MATERIALS PROVIDED —

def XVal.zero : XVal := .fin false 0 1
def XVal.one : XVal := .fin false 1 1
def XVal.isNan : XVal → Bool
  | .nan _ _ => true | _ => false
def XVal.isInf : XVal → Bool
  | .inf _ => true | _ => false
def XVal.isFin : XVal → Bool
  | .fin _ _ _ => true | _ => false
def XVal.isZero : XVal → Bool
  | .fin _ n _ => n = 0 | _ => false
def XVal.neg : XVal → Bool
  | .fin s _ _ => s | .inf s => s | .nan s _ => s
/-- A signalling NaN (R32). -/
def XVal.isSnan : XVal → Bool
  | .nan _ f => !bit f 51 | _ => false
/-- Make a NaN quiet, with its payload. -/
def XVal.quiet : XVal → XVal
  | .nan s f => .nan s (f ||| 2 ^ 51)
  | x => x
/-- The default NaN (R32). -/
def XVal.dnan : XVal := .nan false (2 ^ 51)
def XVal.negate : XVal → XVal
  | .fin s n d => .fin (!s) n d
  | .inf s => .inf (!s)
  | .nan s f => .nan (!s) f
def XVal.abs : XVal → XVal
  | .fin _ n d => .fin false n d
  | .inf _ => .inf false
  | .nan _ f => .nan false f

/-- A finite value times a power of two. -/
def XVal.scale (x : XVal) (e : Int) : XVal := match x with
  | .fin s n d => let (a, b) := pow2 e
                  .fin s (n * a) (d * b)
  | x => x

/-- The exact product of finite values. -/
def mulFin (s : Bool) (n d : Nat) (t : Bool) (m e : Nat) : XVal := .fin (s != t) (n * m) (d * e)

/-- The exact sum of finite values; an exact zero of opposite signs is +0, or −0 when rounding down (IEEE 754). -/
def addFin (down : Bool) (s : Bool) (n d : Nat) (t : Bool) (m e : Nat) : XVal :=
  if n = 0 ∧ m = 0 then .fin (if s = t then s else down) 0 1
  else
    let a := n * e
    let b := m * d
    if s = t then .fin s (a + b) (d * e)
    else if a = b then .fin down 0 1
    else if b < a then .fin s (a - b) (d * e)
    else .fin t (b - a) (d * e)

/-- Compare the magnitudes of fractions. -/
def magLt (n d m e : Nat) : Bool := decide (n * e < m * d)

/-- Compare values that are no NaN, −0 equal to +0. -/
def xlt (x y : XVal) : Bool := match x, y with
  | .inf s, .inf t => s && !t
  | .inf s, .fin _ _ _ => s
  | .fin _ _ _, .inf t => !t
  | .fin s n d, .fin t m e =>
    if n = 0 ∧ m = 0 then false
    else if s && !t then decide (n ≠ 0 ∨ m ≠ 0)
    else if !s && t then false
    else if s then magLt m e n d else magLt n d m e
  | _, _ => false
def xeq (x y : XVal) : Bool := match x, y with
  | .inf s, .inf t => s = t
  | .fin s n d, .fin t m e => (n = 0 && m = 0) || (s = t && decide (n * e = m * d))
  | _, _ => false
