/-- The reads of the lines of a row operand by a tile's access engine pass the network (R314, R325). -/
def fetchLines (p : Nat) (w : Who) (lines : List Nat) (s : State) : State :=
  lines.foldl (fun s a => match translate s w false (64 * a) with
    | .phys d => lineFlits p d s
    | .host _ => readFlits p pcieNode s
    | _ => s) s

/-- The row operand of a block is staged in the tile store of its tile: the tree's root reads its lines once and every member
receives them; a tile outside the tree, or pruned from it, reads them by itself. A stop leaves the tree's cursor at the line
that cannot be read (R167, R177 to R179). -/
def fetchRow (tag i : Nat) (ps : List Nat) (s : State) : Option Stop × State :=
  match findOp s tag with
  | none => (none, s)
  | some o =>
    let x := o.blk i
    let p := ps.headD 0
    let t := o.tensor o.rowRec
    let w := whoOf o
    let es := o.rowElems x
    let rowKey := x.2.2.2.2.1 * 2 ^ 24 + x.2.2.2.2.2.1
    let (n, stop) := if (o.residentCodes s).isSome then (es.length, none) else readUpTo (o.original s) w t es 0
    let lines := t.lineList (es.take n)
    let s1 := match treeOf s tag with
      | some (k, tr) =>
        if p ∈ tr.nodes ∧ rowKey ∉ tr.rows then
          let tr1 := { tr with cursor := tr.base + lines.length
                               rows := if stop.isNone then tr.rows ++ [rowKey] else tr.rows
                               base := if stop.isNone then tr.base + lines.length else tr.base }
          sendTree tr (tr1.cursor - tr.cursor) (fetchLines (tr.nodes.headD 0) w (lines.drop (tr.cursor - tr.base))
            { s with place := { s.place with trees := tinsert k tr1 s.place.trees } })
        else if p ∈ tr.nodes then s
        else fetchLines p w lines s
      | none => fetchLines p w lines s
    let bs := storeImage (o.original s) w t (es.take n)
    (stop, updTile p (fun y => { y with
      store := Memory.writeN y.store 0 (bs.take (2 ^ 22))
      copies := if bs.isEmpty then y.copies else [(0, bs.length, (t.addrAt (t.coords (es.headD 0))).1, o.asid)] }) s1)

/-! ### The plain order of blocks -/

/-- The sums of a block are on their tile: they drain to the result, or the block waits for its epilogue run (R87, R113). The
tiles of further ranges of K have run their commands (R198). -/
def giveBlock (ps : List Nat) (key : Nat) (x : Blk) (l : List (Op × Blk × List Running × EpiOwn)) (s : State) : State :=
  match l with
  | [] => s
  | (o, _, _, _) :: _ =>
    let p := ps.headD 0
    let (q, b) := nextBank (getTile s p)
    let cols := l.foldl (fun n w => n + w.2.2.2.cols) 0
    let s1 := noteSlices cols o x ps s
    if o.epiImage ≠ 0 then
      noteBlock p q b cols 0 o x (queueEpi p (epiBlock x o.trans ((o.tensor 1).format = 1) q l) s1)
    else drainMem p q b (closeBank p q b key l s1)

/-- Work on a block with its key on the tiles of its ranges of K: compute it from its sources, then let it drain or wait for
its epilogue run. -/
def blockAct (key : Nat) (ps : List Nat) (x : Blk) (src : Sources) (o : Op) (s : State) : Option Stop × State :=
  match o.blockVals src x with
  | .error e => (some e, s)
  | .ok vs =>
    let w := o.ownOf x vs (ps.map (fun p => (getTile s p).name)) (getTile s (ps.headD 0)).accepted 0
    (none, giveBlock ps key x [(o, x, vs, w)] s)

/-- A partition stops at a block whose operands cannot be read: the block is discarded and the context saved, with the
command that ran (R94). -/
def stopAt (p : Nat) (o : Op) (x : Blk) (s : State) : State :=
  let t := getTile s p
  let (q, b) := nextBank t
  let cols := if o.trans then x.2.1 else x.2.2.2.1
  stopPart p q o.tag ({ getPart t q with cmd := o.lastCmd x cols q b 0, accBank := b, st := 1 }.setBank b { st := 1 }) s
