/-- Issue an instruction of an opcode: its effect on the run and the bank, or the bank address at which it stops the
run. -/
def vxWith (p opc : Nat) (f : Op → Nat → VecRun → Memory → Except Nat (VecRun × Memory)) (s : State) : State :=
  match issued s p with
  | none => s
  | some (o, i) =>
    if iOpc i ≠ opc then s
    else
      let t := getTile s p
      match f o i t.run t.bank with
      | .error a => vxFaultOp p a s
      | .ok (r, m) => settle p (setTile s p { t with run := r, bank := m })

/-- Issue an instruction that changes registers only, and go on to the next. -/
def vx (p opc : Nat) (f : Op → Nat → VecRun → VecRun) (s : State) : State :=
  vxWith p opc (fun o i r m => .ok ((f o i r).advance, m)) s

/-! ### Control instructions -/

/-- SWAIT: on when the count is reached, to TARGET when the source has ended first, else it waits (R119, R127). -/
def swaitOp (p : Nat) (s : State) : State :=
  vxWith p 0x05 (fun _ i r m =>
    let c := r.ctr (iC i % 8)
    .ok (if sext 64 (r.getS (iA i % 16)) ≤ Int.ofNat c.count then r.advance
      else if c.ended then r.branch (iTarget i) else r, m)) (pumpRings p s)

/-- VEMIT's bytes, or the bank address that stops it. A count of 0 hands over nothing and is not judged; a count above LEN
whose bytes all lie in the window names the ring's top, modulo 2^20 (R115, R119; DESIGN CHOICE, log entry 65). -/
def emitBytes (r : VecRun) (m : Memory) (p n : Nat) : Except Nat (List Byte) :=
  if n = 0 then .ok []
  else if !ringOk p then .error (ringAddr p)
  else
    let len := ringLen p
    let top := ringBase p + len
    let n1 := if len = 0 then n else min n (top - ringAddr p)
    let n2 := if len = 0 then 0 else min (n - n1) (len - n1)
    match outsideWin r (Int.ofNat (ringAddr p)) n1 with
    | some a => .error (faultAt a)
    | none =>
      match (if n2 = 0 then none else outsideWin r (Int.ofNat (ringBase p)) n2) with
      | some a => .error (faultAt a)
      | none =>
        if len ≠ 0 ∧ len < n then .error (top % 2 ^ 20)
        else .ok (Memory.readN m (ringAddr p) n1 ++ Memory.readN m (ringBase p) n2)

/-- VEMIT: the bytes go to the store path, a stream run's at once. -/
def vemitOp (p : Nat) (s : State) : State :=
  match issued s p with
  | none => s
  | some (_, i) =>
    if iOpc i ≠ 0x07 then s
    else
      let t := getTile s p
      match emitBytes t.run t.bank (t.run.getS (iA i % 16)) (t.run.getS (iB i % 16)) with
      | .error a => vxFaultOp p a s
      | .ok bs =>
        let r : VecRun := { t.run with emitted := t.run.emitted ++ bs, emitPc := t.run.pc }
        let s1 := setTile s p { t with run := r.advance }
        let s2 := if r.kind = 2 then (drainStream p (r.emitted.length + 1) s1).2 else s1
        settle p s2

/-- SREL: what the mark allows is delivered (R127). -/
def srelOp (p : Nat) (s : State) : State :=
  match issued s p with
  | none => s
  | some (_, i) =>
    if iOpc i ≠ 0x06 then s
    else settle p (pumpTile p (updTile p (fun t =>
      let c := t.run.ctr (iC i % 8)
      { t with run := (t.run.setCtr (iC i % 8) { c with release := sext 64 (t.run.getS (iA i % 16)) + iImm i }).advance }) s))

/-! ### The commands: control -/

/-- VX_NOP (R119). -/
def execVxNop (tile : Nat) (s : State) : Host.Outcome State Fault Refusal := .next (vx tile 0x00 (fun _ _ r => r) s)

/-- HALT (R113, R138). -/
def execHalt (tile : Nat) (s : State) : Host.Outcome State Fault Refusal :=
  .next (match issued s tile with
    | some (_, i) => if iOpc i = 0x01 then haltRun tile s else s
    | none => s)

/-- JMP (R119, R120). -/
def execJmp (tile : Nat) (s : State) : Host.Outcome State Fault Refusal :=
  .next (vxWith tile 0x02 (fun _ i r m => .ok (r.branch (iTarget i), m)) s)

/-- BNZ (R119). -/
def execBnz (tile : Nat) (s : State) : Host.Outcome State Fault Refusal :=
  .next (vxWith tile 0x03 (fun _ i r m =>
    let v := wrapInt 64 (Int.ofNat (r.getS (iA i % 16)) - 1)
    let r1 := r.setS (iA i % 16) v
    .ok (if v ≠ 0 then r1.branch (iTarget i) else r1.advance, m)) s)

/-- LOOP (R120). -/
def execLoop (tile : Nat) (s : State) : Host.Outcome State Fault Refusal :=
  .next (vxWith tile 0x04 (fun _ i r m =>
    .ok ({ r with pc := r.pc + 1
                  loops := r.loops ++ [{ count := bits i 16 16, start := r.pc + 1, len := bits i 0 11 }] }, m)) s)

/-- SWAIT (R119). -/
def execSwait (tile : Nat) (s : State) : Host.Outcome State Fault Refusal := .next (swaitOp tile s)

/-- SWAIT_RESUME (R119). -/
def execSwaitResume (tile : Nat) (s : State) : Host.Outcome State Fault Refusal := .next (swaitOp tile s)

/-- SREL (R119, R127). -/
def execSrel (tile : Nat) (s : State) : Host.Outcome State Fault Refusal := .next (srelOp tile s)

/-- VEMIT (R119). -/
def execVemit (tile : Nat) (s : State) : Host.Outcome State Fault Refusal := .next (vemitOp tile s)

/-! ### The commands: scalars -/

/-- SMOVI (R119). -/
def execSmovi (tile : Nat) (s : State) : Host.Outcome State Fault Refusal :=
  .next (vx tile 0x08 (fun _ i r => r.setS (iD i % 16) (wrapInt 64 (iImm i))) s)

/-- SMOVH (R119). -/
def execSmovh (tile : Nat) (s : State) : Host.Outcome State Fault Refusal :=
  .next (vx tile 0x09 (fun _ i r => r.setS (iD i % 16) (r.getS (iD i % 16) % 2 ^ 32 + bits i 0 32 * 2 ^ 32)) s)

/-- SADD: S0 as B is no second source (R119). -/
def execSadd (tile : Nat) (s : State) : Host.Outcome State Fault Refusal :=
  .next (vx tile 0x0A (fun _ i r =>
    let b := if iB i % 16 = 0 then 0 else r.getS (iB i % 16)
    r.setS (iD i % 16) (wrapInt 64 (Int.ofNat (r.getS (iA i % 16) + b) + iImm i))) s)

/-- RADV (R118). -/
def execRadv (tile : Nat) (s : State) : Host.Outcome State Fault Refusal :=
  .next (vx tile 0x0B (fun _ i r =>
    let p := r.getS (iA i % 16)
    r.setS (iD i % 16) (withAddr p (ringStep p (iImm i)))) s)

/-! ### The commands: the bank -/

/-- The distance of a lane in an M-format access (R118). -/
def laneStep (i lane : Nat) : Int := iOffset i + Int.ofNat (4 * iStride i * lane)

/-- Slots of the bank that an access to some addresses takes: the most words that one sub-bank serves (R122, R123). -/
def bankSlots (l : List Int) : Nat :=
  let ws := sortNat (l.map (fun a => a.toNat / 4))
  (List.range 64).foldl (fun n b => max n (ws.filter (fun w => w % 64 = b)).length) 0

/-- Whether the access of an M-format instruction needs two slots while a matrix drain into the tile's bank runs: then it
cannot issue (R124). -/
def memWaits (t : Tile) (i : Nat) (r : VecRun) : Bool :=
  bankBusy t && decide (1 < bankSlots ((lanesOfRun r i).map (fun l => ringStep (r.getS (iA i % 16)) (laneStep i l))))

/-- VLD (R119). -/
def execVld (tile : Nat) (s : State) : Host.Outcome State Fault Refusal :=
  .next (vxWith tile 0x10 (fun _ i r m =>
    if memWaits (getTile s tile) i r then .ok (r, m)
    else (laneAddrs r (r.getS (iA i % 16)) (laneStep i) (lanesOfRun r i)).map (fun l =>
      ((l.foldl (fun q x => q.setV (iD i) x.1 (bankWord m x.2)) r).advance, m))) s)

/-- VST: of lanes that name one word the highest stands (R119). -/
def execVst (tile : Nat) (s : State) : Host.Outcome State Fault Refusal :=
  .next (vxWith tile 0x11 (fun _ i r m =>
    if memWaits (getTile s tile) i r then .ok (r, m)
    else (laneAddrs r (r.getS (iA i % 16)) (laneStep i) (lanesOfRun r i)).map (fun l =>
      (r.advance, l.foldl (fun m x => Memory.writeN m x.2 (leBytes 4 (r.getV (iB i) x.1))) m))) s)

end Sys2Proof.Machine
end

WHAT IS REQUIRED —
Transcribe only the lines from the beginning of the entries to the line with "def XVal.abs : XVal → XVal", inclusive, exactly as written.

RESULT OF THIS TASK —
def XVal.zero : XVal := .fin false 0 1
def XVal.one : XVal := .fin false 1 1
def XVal.isNan : XVal → Bool
  | .nan _ _ => true | _ => false
def XVal.isInf : XVal → Bool
  | .inf _ => true | _ => false
def XVal.isFin : XVal → Bool
  | .fin _ _ _ => true | _ => false
def XVal.isZero : XVal → Bool
  | .fin _ n _ => n = 0 | _ => false
def XVal.neg : XVal → Bool
  | .fin s _ _ => s | .inf s => s | .nan s _ => s
/-- A signalling NaN (R32). -/
def XVal.isSnan : XVal → Bool
  | .nan _ f => !bit f 51 | _ => false
/-- Make a NaN quiet, with its payload. -/
def XVal.quiet : XVal → XVal
  | .nan s f => .nan s (f ||| 2 ^ 51)
  | x => x
/-- The default NaN (R32). -/
def XVal.dnan : XVal := .nan false (2 ^ 51)
def XVal.negate : XVal → XVal
  | .fin s n d => .fin (!s) n d
  | .inf s => .inf (!s)
  | .nan s f => .nan (!s) f
def XVal.abs : XVal → XVal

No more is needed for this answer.